Did you try the SNES on a different TV to see if it is the TV or the SNES that is screwing up? It sounds like you did, but it wasn't clear if that's what actually happened.
Back when everything was switching over to color TV from B&W some very smart guy figured out a way for the color information to be broadcast over the old black and while signal. This allowed people with only B&W TVs to keep their sets and still watch the new color programming. There is a chip inside the SNES and either a chip or analog circuit inside the TV which encodes and decodes this signal. Either one could screw up, but it sounds like the SNES is at fault because the TV is in color on other channels, and also because you tried the RF converter with the SNES.
More info:
For backward compatibility with black and white television, NTSC uses a luminance-chrominance encoding system invented in 1938 by Georges Valensi. Luminance (derived mathematically from the composite color signal) takes the place of the original monochrome signal. Chrominance carries color information. This allows black and white receivers to display NTSC signals simply by ignoring the chrominance.
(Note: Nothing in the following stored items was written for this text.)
-- ==== Sys2Proof/Tests/Slice0.lean ====
section
/-! SUPPORT. Tests of one step each, their expected results from 95_test_vectors.md (the vector is named), and for every
statement with hypotheses a state and operands that meet them. -/

namespace Sys2Proof.Machine

namespace Tests

/-! ### Helpers -/

/-- The reference parameters in either mode. -/
def config (hardened : Bool) : Config := { Config.reference with hardened := hardened }

/-- `cap / wi / ri / wc / rc` of 95_test_vectors.md, with port `p` about to execute. -/
def state (p : Port) (hardened : Bool) (cap wi ri wc rc : Nat) (st : Memory) : State :=
  { State.resetWith (config hardened) with
    capacity := cap, writeIndex := wi, readIndex := ri, writeCount := wc, readCount := rc, storage := st, port := p }

/-- The state in another phase of a `WRITE`. -/
def writing (s : State) (ph : WritePhase) (checked : Bool) (latch : Byte) : State :=
  { s with pPhase := ph, pChecked := checked, pLatch := latch }

/-- The state in another phase of a `READ`. -/
def reading (s : State) (ph : ReadPhase) (checked : Bool) (latch : Byte) : State :=
  { s with cPhase := ph, cChecked := checked, cLatch := latch }

/-- The state with requests of the agents. -/
def asked (s : State) (p c x : List Request) : State := { s with reqs := ⟨p, c, x⟩ }

/-- What a test looks at. -/
structure Seen where
  capacity : Nat
  writeIndex : Nat
  readIndex : Nat
  writeCount : Nat
  readCount : Nat
  /-- The response word on the port that ran. -/
  word : Option Nat
  deriving DecidableEq, Repr

/-- `cap / wi / ri / wc / rc` after a step, and the response word on the port that ran. -/
def seen : Result → Option Seen
  | .next t => some ⟨t.capacity, t.writeIndex, t.readIndex, t.writeCount, t.readCount,
      (t.rsp.get t.port).map (encodeResponse t.cfg)⟩
  | _ => none

/-- The model fault a step ends in. -/
def faultOf : Result → Option Fault
  | .fault e => some e
  | _ => none

/-- Something that a later state would show. -/
def after {α : Type} (f : State → α) : Result → Option α
  | .next t => some (f t)
  | _ => none

end Tests

open Tests

/-! ### Form and decoding -/

/-- V-N2; an operand of nine bits fits no reference command. -/
theorem test_wf_refuses_wide_operand :
    (Instr.init 255).wf Config.reference = true ∧ (Instr.init 256).wf Config.reference = false := by decide

theorem test_wf_accepts_the_rest :
    ∀ i ∈ [Instr.isempty, .isfull, .availdata, .availspace, .write 255, .read, .flush], i.wf Config.reference = true := by
  decide

theorem test_decode_init : decode Config.reference 0b000_00001011 = .ok (.init 11) := by rfl
theorem test_decode_isempty : decode Config.reference 0b001_00000000 = .ok .isempty := by rfl
theorem test_decode_isfull : decode Config.reference 0b010_00000000 = .ok .isfull := by rfl
theorem test_decode_availdata : decode Config.reference 0b011_00000000 = .ok .availdata := by rfl
theorem test_decode_availspace : decode Config.reference 0b100_00000000 = .ok .availspace := by rfl
theorem test_decode_write : decode Config.reference 0b101_00011010 = .ok (.write 26) := by rfl
theorem test_decode_read : decode Config.reference 0b110_00000000 = .ok .read := by rfl
theorem test_decode_flush : decode Config.reference 0b111_00000000 = .ok .flush := by rfl

/-- R98: the operand bits of an operation without operand are ignored (V-N3, V-L7, V-D18). -/
theorem test_decode_ignores_operand :
    decode Config.reference 0b001_11111111 = .ok .isempty ∧ decode Config.reference 0b111_10100101 = .ok .flush ∧
      decode Config.reference 0b110_11111111 = .ok .read := ⟨rfl, rfl, rfl⟩

/-- R92: twelve bits are no reference command. -/
theorem test_decode_refuses_wide_word : decode Config.reference 0x800 = .error .wordTooWide := by rfl

/-- At `W = 12` the word has 15 bits and the code stands above twelve operand bits (R92, R93). -/
theorem test_decode_wide_parameters :
    decode { Config.reference with w := 12 } 0b101_111100011010 = .ok (.write 0x1A) ∧
      decode { Config.reference with w := 12 } 0b000_111100011010 = .ok (.init 0xF1A) := ⟨rfl, rfl⟩

/-- V-N11. -/
theorem test_response_words :
    encodeResponse Config.reference ⟨.ok, 22⟩ = 0x016 ∧ encodeResponse Config.reference ⟨.full, 0⟩ = 0x100 ∧
      encodeResponse Config.reference ⟨.empty, 0⟩ = 0x200 ∧
      encodeResponse Config.reference ⟨.invalidCapacity, 0⟩ = 0x300 ∧
      encodeResponse Config.reference ⟨.illegalPort, 0⟩ = 0x400 := by decide

/-- R103. -/
theorem test_text :
    Instr.text .producer (.write 26) = "P: WRITE 26" ∧ Instr.text .controller (.init 11) = "X: INIT 11" ∧
      Instr.text .consumer .isempty = "C: ISEMPTY" := by decide

/-! ### One step of each operation -/

/-- V-L3; the largest operand is no negative number. -/
theorem test_init_installs :
    seen (exec (.init 255) (state .controller true 4 3 1 7 5 [])) = some ⟨255, 0, 0, 0, 0, some 0x000⟩ := by decide

/-- V-L9, V-L10: the capacity 0. -/
theorem test_init_zero :
    seen (exec (.init 0) (state .controller true 4 3 1 7 5 [])) = some ⟨4, 3, 1, 7, 5, some 0x300⟩ ∧
      seen (exec (.init 0) (state .controller false 4 3 1 7 5 [])) = some ⟨0, 0, 0, 0, 0, some 0x000⟩ := by decide

/-- V-L5: the storage stays. -/
theorem test_flush_clears :
    seen (exec .flush (state .controller true 4 3 1 3 1 [(0, 1), (1, 2), (2, 3)])) = some ⟨4, 0, 0, 0, 0, some 0x000⟩ ∧
      after State.storage (exec .flush (state .controller true 4 3 1 3 1 [(0, 1), (1, 2), (2, 3)])) =
        some [(0, 1), (1, 2), (2, 3)] := by decide

/-- V-L13, V-L14. -/
theorem test_flush_illegal_and_exclusive :
    seen (exec .flush (state .consumer true 4 1 0 1 0 [])) = some ⟨4, 1, 0, 1, 0, some 0x400⟩ ∧
      faultOf (exec .flush (writing (state .controller true 4 0 0 0 0 []) .stored false 0)) = some .exclusiveAccess := by
  decide

/-- V-Q6, V-Q14. -/
theorem test_isempty :
    seen (exec .isempty (state .producer true 4 1 1 5 5 [])) = some ⟨4, 1, 1, 5, 5, some 0x001⟩ ∧
      seen (exec .isempty (state .consumer false 4 0 1 0 1 [])) = some ⟨4, 0, 1, 0, 1, some 0x000⟩ := by decide

/-- V-Q17, V-Q5: the comparison is unsigned. -/
theorem test_isfull :
    seen (exec .isfull (state .controller true 200 0 0 200 0 [])) = some ⟨200, 0, 0, 200, 0, some 0x001⟩ ∧
      seen (exec .isfull (state .producer true 22 21 0 21 0 [])) = some ⟨22, 21, 0, 21, 0, some 0x000⟩ := by decide

/-- V-Q9, V-Q14: the write counter has wrapped, and then the difference. -/
theorem test_availdata :
    seen (exec .availdata (state .consumer true 4 0 1 0 253 [])) = some ⟨4, 0, 1, 0, 253, some 3⟩ ∧
      seen (exec .availdata (state .consumer false 4 0 1 0 1 [])) = some ⟨4, 0, 1, 0, 1, some 255⟩ := by decide

/-- V-Q7, V-Q10: in and out of contract. -/
theorem test_availspace :
    seen (exec .availspace (state .producer true 4 3 0 255 252 [])) = some ⟨4, 3, 0, 255, 252, some 1⟩ ∧
      seen (exec .availspace (state .producer false 4 2 2 2 250 [])) = some ⟨4, 2, 2, 2, 250, some 252⟩ := by decide

/-- The micro-step trace of V-D1, with the counter of V-D5: `WR2` counts, and the counter wraps. -/
theorem test_write_counts :
    seen (exec (.write 0x13) (writing (state .producer true 4 3 0 255 252 [(3, 0x13)]) .stored false 0x13)) =
        some ⟨4, 3, 0, 0, 252, none⟩ ∧
      after State.pPhase (exec (.write 0x13) (writing (state .producer true 4 3 0 255 252 [(3, 0x13)]) .stored false 0x13)) =
        some .counted := by decide

/-- V-D11, V-D10: on the full queue. -/
theorem test_write_full :
    seen (exec (.write 3) (state .producer true 2 0 0 2 0 [(0, 1), (1, 2)])) = some ⟨2, 0, 0, 2, 0, some 0x100⟩ ∧
      after State.storage (exec (.write 3) (state .producer false 2 0 0 2 0 [(0, 1), (1, 2)])) =
        some [(0, 3), (1, 2)] := by decide

/-- V-D9: the byte is not sign-extended; the index wraps as in V-D4. -/
theorem test_read_ends :
    seen (exec .read (reading (state .consumer true 3 1 2 4 3 [(2, 0xFF)]) .counted false 0xFF)) =
      some ⟨3, 1, 0, 4, 3, some 0x0FF⟩ := by decide

/-- V-D13, and the load of V-D2. -/
theorem test_read_empty_and_load :
    seen (exec .read (state .consumer true 4 0 0 0 0 [])) = some ⟨4, 0, 0, 0, 0, some 0x200⟩ ∧
      after State.cLatch (exec .read (state .consumer false 11 1 0 1 0 [(0, 26)])) = some 26 := by decide

/-- V-D14 and R68: the two faults of a data operation. -/
theorem test_data_faults :
    faultOf (exec (.write 1) (state .producer false 0 0 0 0 0 [])) = some .noCapacity ∧
      faultOf (exec .read (state .consumer false 0 0 0 0 0 [])) = some .noCapacity ∧
      faultOf (exec (.write 1) { state .producer false 20 16 0 16 0 [] with cfg := { config false with depth := 16 } }) =
        some .storageRange := by decide

/-- V-D16, V-D17: the pairs of R99 that are illegal for the data operations. -/
theorem test_illegal_ports :
    (∀ p ∈ [Port.consumer, .controller], seen (exec (.write 1) (state p true 4 0 0 0 0 [])) = some ⟨4, 0, 0, 0, 0, some 0x400⟩) ∧
      ∀ p ∈ [Port.producer, .controller], seen (exec .read (state p true 4 1 0 1 0 [])) = some ⟨4, 1, 0, 1, 0, some 0x400⟩ := by
  decide

/-! ### The machine -/

/-- V-L1 as the first command after reset. -/
theorem test_first_command : seen (step (State.reset.withFetchWord 16 0x00B)) = some ⟨11, 0, 0, 0, 0, some 0x000⟩ := by decide

/-- V-D15, first half, as the first command after reset: a hardened `WRITE` on the CREATED block. -/
theorem test_first_write : seen (step (State.reset.withFetchWord 16 0x51A)) = some ⟨0, 0, 0, 0, 0, some 0x100⟩ := by decide

theorem test_table_word : decodeTableWord 16 0x51A = some (.write 26) ∧ decodeTableWord 16 0x7A5 = some .flush := ⟨rfl, rfl⟩

/-! ### States that the witnesses use -/

namespace Tests

/-- Hardened, two of three elements in the queue, all agents at work. -/
def inUse : State :=
  asked (state .controller true 3 2 0 2 0 [(0, 1), (1, 2)]) [.issue 0x507 false] [.issue 0x600 false] [.issue 0x700 false]

/-- A `WRITE` and a `READ` both past their checks. -/
def bothChecked : State := reading (writing inUse .idle true 7) .idle true 0

/-- A `WRITE` that has stored and a `READ` that has loaded. -/
def bothMoved : State :=
  reading (writing (asked (state .controller true 3 2 0 2 0 [(0, 1), (1, 2), (2, 7)]) [] [] []) .stored false 7)
    .loaded false 1

/-- Unchecked; port P's agent has just been told that the queue is not full, port C's agent is about to ask. -/
def guardedUse : State :=
  { asked (state .controller false 3 2 0 2 0 [(0, 1), (1, 2)]) [.issueIfZero 0x507] (getRequests (config false)) [] with
    rsp := ⟨some ⟨.ok, 0⟩, none, none⟩, checks := ⟨.latest, .never, .never⟩ }

/-- Under STALE, port P may still be given the read count 0 and port C the write count 1, while 3 bytes were written and 1 read;
port X may be given any instant since the first write. -/
def staleUse (p : Port) : State :=
  { state p true 3 0 1 3 1 [(0, 1), (1, 2), (2, 3)] with
    cfg := { config true with view := .stale }
    views := ⟨[0], [1, 2], [⟨1, 0, 3⟩, ⟨2, 0, 3⟩, ⟨2, 1, 3⟩]⟩ }

/-- A check that a state in use passes only if it meets the invariant. -/
def invCheck (s : State) : Bool :=
  s.cfg.wf && Memory.wf s.storage &&
    s.storage.all (fun c => decide (s.cfg.storageBase ≤ c.1) && decide (c.1 < s.cfg.storageBase + s.cfg.depth)) &&
    decide (s.capacity < s.cfg.range) && decide (s.writeCount < s.cfg.range) && decide (s.readCount < s.cfg.range) &&
    decide (s.capacity ≤ capMax s.cfg) && decide (s.capacity ≠ 0) && decide (s.writeIndex < s.capacity) &&
    decide (s.readIndex < s.capacity) && (!s.pChecked || s.cfg.hardened && decide (s.pPhase = .idle)) &&
    (!s.cChecked || s.cfg.hardened && decide (s.cPhase = .idle)) &&
    (decide (s.cfg.view = .stale) || decide (s.views = .fresh)) &&
    (decide (s.rsp = ⟨none, none, none⟩) || decide (s.rsp = ⟨some ⟨.ok, 0⟩, none, none⟩))

theorem inv_of {s : State} (h : invCheck s = true) : s.Inv := by
  simp only [invCheck, Bool.and_eq_true, Bool.or_eq_true, Bool.not_eq_true', decide_eq_true_eq, List.all_eq_true] at h
  obtain ⟨⟨⟨⟨⟨⟨⟨⟨⟨⟨⟨⟨⟨h1, h2⟩, h3⟩, h4⟩, h5⟩, h6⟩, h7⟩, h8⟩, h9⟩, h10⟩, h11⟩, h12⟩, h13⟩, h14⟩ := h
  exact {
    cfg_wf := h1, storage_wf := h2, storage_within := h3, capacity_lt := h4, writeCount_lt := h5, readCount_lt := h6
    capacity_legal := fun _ => h7
    writeIndex_lt := Nat.lt_trans h9 h4, readIndex_lt := Nat.lt_trans h10 h4
    indices_lt := fun _ => ⟨h9, h10⟩
    created := fun h => absurd h h8
    pChecked_idle := fun h => h11.resolve_left (by simp [h])
    cChecked_idle := fun h => h12.resolve_left (by simp [h])
    views_sc := fun h => h13.resolve_left (by simp [h])
    responses_fit := by
      intro p r hr
      rcases h14 with h | h <;> rw [h] at hr <;> cases p <;> simp [PerPort.get] at hr
      subst hr
      exact ⟨Nat.two_pow_pos _, fun h => absurd rfl h⟩ }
In NTSC, chrominance is encoded using two 3.579545 MHz signals that are 90 degrees out of phase, known as I (in-phase) and Q (quadrature) QAM. Mathematically, the combination of two sine waves 90 degrees out of phase with each other, with varying respective amplitudes, can be viewed as a single sine wave with varying phase relative to a reference, and varying amplitude. In essence, the phase represents the instantaneous color hue captured by a TV camera and the amplitude represents the color saturation.
Have you tried cleaning the connection on the back of the SNES that leads to the TV?